We were here a few weeks ago in that private room at the end of the ward as the nurses tried to poke a needle through her body, on the right side near her last ribs, into a self-sealing silicone membrane, and into a reservoir that should drain into her guts. They numbed her skin a little and pushed the needle in. They opened up a gravity feed of saline and it looked like things were going well.
Amanda told them it hurt. It burned. Something felt wrong. They said it was just the saline going in. But it kept feeling worse. The skin around the jab site started to puff up. They realized the needle hadn't made its way into the port, and the fluid was being poured right into her flesh. Docs said it was going into the interstitial space. As much as I've been obsessing over looking up every little part of this, I've not investigated that aspect. I'll just take her word for it that it was bad and hurt.

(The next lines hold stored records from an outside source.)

/-- What S6 leaves: module memory blank at epoch 0, one failed channel of a package retired, and the bays of those
with more FAILED. -/
theorem s6_leaves {m x y z : Mach} {failed : Nat → List Nat} {drops : List Nat}
    (hx : x = (List.range 16).foldl (fun t b => t.retireOne b (failed b)) m) (hy : y = x.dropMapped [] drops)
    (hz : z = ({ y with
      mem := y.mem.filter (fun c => decide (2 ^ 56 ≤ c.1)), lines := [], writeBacks := [] } : Mach).blankAll) :
    z.lines = [] ∧ (∀ c ∈ z.mem, 2 ^ 56 ≤ c.1) ∧ ∀ b, b < 16 → (z.bay b).epoch = 0 ∧
      (∀ c, failed b = [c] → (z.bay b).retired = [c % 9]) ∧ (b ∈ drops → (z.bay b).power = .failed) := by
  obtain ⟨_, hblank⟩ := ({ y with
    mem := y.mem.filter (fun c => decide (2 ^ 56 ≤ c.1)), lines := [], writeBacks := [] } : Mach).blankAll_bays
  have hbay : ∀ b {α : Type} (F : Bay → α), (∀ v, F { v with epoch := 0 } = F v) → F (z.bay b) = F (y.bay b) := by
    intro b α F hF
    rw [hz, Mach.blankAll_bay _ b F hF]
    rfl
  refine ⟨by rw [hz, hblank], fun c hc => ?_, fun b hb => ⟨?_, fun c hc => ?_, fun hdrop => ?_⟩⟩
  · rw [hz, hblank] at hc
    exact of_decide_eq_true (List.mem_filter.mp hc).2
  · rw [hz]
    exact Mach.blankAll_epoch _ hb
  · rw [hbay b Bay.retired (fun _ => rfl), hy, x.dropMapped_retired, hx,
      foldl_retireOne m failed (List.mem_range.mpr hb) hc]
  · rw [hbay b Bay.power (fun _ => rfl), hy, x.dropMapped_bay, Mach.dropParts_failed _ _ _ hdrop]

/-- S9 leaves the module in RUN (R437). -/
theorem s9_leaves {y z : Mach} (bays : List Nat) (hrun : y.modState = .run)
    (hz : z = (bays.foldl (fun u b => u.setBay b { u.bay b with power := .run, since := u.now, watchdog := u.now })
      y).settle.follow) :
    z.modState = .run ∧ z.start.stage = y.start.stage := by
  obtain ⟨_, hbays⟩ := foldl_bays (f := fun (u : Mach) b => u.setBay b
    { u.bay b with power := .run, since := u.now, watchdog := u.now }) (fun _ _ => ⟨_, rfl⟩) bays y
  obtain ⟨bs, hsettle⟩ := (bays.foldl (fun (u : Mach) b => u.setBay b
    { u.bay b with power := .run, since := u.now, watchdog := u.now }) y).settle_bays
  rw [hsettle, hbays] at hz
  obtain ⟨hstays, hstart⟩ := Mach.follow_of_run (m := { y with bays := bs }) hrun
  rw [hz]
  exact ⟨hstays, congrArg Start.stage hstart⟩

/-- Settles O51: stages S3 to S7 and S9. -/
theorem laterStagesEnd : Obligations.LaterStagesEnd := by
  intro s e hruns m hm
  refine ⟨fun bad slots x y hbad hstage hslots hx hy => ⟨guarded_next (i := .s3Sram e bad) hbad ?_, ?_⟩,
    fun bad slots x y hbad hstage hslots hx hy => guarded_next (i := .s4Tiles e bad) hbad ?_,
    fun errs failed x y hwf hstage hfailed hx hy => guarded_next hwf ?_,
    fun errs failed x y z w hwf hstage hfailed hx hy hz hw => ⟨guarded_next hwf ?_, ?_⟩,
    fun hstage hlink => guarded_next (i := .s7Host e) rfl ?_, fun hlink => ?_,
    fun loss result x y hstage hloss hresult hx hy => ?_⟩
  · rw [s3Sram, stageRow_next hstage hruns hm]
    simp only [← hslots, ← hx, ← hy]
    rw [hy, x.setFigures_disabledCount]
  · obtain ⟨figures, hfigures⟩ := x.setFigures_start 3 (fun b =>
      [figure e b, slotsIn b (m.newlyBad x slots), x.disabledIn b - m.disabledIn b, boolNat (m.newlyFailed x b)])
    obtain ⟨hvalid, htest, hclusters, hbays⟩ := s3_leaves bad hx
    rw [hy, hfigures]
    exact ⟨hvalid, fun k hk => htest ▸ mem_foldl_sadd _ (hslots ▸ mem_foldl_sadd [] hk), hclusters, hbays⟩
  · rw [s4Tiles, stageRow_next hstage hruns hm]
    simp only [← hslots, ← hx, ← hy]
    rw [hy, x.setFigures_disabledCount]
  · rw [s5Armature, stageRow_next hstage hruns hm]
    have hlimit : m.obj O.ARM_ERR_LIMIT 0 = s.obj O.ARM_ERR_LIMIT 0 := by rw [hm]; rfl
    simp only [hlimit, ← hfailed, ← hx, ← hy]
    rw [hy, x.setFigures_disabledCount, x.setFigures_holes]
  · rw [s6Memory, stageRow_next hstage hruns hm]
    have hlimit : m.obj O.MEM_ERR_LIMIT 0 = s.obj O.MEM_ERR_LIMIT 0 := by rw [hm]; rfl
    simp only [hlimit, ← hfailed, ← hx, ← hy, ← hz, ← hw]
  · obtain ⟨figures, hfigures⟩ := z.setFigures_start 6 (fun b => [min 1 (failed b).length, boolNat (m.newlyFailed z b),
      ((errs.filter fun x => x.1 / 9 == b).map (·.2)).foldl max 0])
    obtain ⟨hlines, hmem, hbays⟩ := s6_leaves hx hy hz
    rw [hw, hfigures]
    refine ⟨hlines, hmem, fun b hb => ?_⟩
    obtain ⟨hepoch, hretired, hdropped⟩ := hbays b hb
    exact ⟨hepoch, hretired, fun hin htwo => hdropped
      (List.mem_filter.mpr ⟨List.mem_range.mpr hb, by simp [hin, htwo]⟩)⟩
  · rw [s7Host, if_neg (not_not_intro hlink), stageRow_next hstage hruns hm]
    simp only [Mach.endStage_passes]
    rw [hm]
    rfl
  · exact (guarded_next (i := .s7Host e) rfl (by rw [s7Host, if_pos hlink])).trans (congrArg _ s.after_self)
  · have hend : s9Ready e s.toMach = .next (((List.range 16).filter m.inService).foldl
        (fun u b => u.setBay b { u.bay b with power := .run, since := u.now, watchdog := u.now })
        ({ y with modState := .run, start := { y.start with stage := none } } : Mach)).settle.follow := by
      rw [s9Ready, stageRow_next hstage hruns hm, hy, hx, hresult, hloss]
    have hready := s9_leaves (y := { y with modState := .run, start := { y.start with stage := none } })
      ((List.range 16).filter m.inService) rfl rfl
    dsimp only at hready
    generalize (((List.range 16).filter m.inService).foldl
        (fun u b => u.setBay b { u.bay b with power := .run, since := u.now, watchdog := u.now })
        ({ y with modState := .run, start := { y.start with stage := none } } : Mach)).settle.follow = z at hend hready ⊢
    exact ⟨_, guarded_next (i := .s9Ready e) rfl hend, hready.1, hready.2, rfl⟩

end Sys2Proof.Machine

/-! PROOF. Tiles that are fenced (R438 to R440, R375). -/

namespace Sys2Proof.Machine

open Sys2Proof

/-! ### What a fence takes from a tile -/

/-- The holes, the items that run, and the tiles whose pieces are lent. -/
def Mach.tileUse (m : Mach) : NSet × List Running × List Nat := (m.start.holes, m.running, m.lent.map (·.tile))

section
variable (m : Mach)

@[simp] theorem Mach.setObj_tileUse (o i v : Nat) : (m.setObj o i v).tileUse = m.tileUse := rfl
@[simp] theorem Mach.bump_tileUse (o i n : Nat) : (m.bump o i n).tileUse = m.tileUse := rfl
@[simp] theorem Mach.setBay_tileUse (b : Nat) (v : Bay) : (m.setBay b v).tileUse = m.tileUse := rfl
@[simp] theorem Mach.setEngine_tileUse (e : Nat) (v : Engine) : (m.setEngine e v).tileUse = m.tileUse := rfl
@[simp] theorem Mach.setAct_tileUse (a : Act) : (m.setAct a).tileUse = m.tileUse := rfl
@[simp] theorem Mach.noteFlag_tileUse (k : Nat) : (m.noteFlag k).tileUse = m.tileUse := rfl
@[simp] theorem Mach.countDrop_tileUse (b : Nat) : (m.countDrop b).tileUse = m.tileUse := rfl
@[simp] theorem Mach.putLine_tileUse (l o : Nat) (v : Bytes) (p : Bool) : (m.putLine l o v p).tileUse = m.tileUse := rfl
@[simp] theorem Mach.wrHost_tileUse (a : Nat) (v : Bytes) (p : Bool) : (m.wrHost a v p).tileUse = m.tileUse := rfl
@[simp] theorem Mach.itemDone_tileUse (id : CmdId) (c : Nat) : (m.itemDone id c).tileUse = m.tileUse := rfl

theorem Mach.Records.tileUse {n : Mach} (h : m.Records n) : n.tileUse = m.tileUse := by
  obtain ⟨_, _, _, _, _, _, _, rfl⟩ := h
  rfl

@[simp] theorem Mach.complete_tileUse (c : Cmd) (reason detail specific : Nat) (f : Flg) (p : Bool) :
    (m.complete c reason detail specific f p).tileUse = m.tileUse := by
  obtain ⟨_, _, _, _, _, _, h⟩ := m.complete_frame c reason detail specific f p
  rw [h]
  rfl

/-! ### Writes -/

@[simp] theorem Mach.setDirty_tileUse (l : Nat) : (m.setDirty l).tileUse = m.tileUse := by
  unfold Mach.setDirty
  dsimp only
  split
  · split <;> split <;> rfl
  · rfl

@[simp] theorem Mach.wrLine_tileUse (l o : Nat) (v : Bytes) (p : Bool) : (m.wrLine l o v p).tileUse = m.tileUse := by
  rw [Mach.wrLine, Mach.setDirty_tileUse, Mach.putLine_tileUse]

@[simp] theorem Mach.wrSector_tileUse (s o : Nat) (v : Bytes) (p : Bool) : (m.wrSector s o v p).tileUse = m.tileUse := by
  unfold Mach.wrSector
  split <;> rfl

@[simp] theorem Mach.markLent_tileUse (home : Nat) (present dirty : List Nat) :
    (m.markLent home present dirty).tileUse = m.tileUse := by
  have htile : ((m.markLent home present dirty).lent).map (·.tile) = m.lent.map (·.tile) := by
    simp only [Mach.markLent, List.map_map]
    refine List.map_congr_left fun l _ => ?_
    simp only [Function.comp]
    split <;> rfl
  simp only [Mach.tileUse, htile]
  rfl

@[simp] theorem Mach.fillLent_tileUse (l : Lent) (a : Nat) : (m.fillLent l a).tileUse = m.tileUse := by
  simp only [Mach.fillLent, Mach.markLent_tileUse]
  exact foldl_frame Mach.tileUse (fun s i => s.wrSector_tileUse _ _ _ _) _ m

@[simp] theorem Mach.wrPiece_tileUse (a : Nat) (v : Bytes) (p : Bool) : (m.wrPiece a v p).tileUse = m.tileUse := by
  unfold Mach.wrPiece
  dsimp only
  split
  · split
    · exact m.wrLine_tileUse _ _ _ _
    · rw [Mach.setDirty_tileUse, Mach.markLent_tileUse,
        foldl_frame Mach.tileUse (fun s k => by unfold Mach.putSector; exact s.wrSector_tileUse _ _ _ _)]
      split
      · exact m.fillLent_tileUse _ _
      · rfl
  · rfl
  · exact m.wrSector_tileUse _ _ _ _

@[simp] theorem Mach.wr_tileUse (a : Nat) (v : Bytes) (p : Bool) : (m.wr a v p).tileUse = m.tileUse := by
  unfold Mach.wr
  split
  · split <;> rfl
  · exact foldl_frame Mach.tileUse (fun s x => s.wrPiece_tileUse _ _ _) _ m

@[simp] theorem Mach.wrPoison_tileUse (a n : Nat) : (m.wrPoison a n).tileUse = m.tileUse := m.wr_tileUse ..

/-! ### Host memory -/

@[simp] theorem Mach.wrPieces_tileUse (g f a : Nat) (x : Marked) : (m.wrPieces g f a x).tileUse = m.tileUse := by
  induction f generalizing m a x with
  | zero => rfl
  | succ f ih =>
    unfold Mach.wrPieces
    split
    · rfl
    · rw [ih, Mach.wr_tileUse]

@[simp] theorem Mach.wrMarked_tileUse (a : Nat) (x : Marked) : (m.wrMarked a x).tileUse = m.tileUse :=
  m.wrPieces_tileUse ..

@[simp] theorem Mach.countPoisonOut_tileUse (x : Marked) : (m.countPoisonOut x).tileUse = m.tileUse := by
  unfold Mach.countPoisonOut
  split <;> rfl

@[simp] theorem Mach.readFrame_tileUse (p khm base k : Nat) : (m.readFrame p khm base k).2.tileUse = m.tileUse := by
  have hcount : (if m.rdPoison (base + 4096 * k) 4096 then m.bump O.POISON_IN 0 1 else m).tileUse = m.tileUse := by
    split <;> rfl
  unfold Mach.readFrame
  dsimp only
  split
  · exact hcount
  · exact hcount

After the first mis-aimed flooding, they tried again to reach the port but came up short. Abandon ship. Day one of IP chemo was aborted and we were rescheduled for another shot the next day.

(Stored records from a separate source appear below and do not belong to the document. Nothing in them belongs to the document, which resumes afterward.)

-- ==== Sys2Proof/Machine/Control.lean ====
section
/-! DEFINITION. The control family (45_control.md R200). The core has no control transfer (R201) and no system
command (R202). -/

namespace Sys2Proof.Machine

/-- NOP (R200): no register changes but STATUS.ILL, which it clears. -/
def execNop (s : State) : Host.Outcome State Fault Refusal := complete s

end Sys2Proof.Machine
end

This time they brought in the surgeon who placed the port weeks earlier. She tried. No dice. Tried again. Nope. Another stab. Fail.
Imagine having a hockey puck buried a few inches deep in your belly, sewn to one of your ribs, and someone's grabbing and twisting it, trying to lance it with a long needle shaped like an Allen wrench from Ikea.
They did it again. Oops, no.
One final attempt to get the needle in the port with the guidance of an ultrasound machine was successful. From that point, I'm told it was fairly smooth. A bunch of saline, a bag of chemo, more saline. The equivalent of a whole big bottle of pop, right in her gut-bag. She came home distended and misshapen, but glad to be full of this cytotoxic cocktail.
She went back one week later for more IP, and it all seemed to go perfectly. They got the needle in with the help of a Doppler ultrasound, then filled her up, swished her around and sent her home. Things were looking good.
But in the past few weeks, there's been some kind of complication. It's a hard, swollen, very painful area somewhere near her port site. I wasn't at the appointment on Friday when the doctor told Amanda that she'd have to stop the IP treatments for now. She was devastated and was not able to interrogate the doctor to get a full understanding of what's going on. She heard enough to understand that the chemo is doing something bad to her good flesh, and that the worst scenario would lead to a surgeon going in and cutting out dead 'good' tissue, skin grafts, and an end to chemotherapy entirely -- bad bad bad.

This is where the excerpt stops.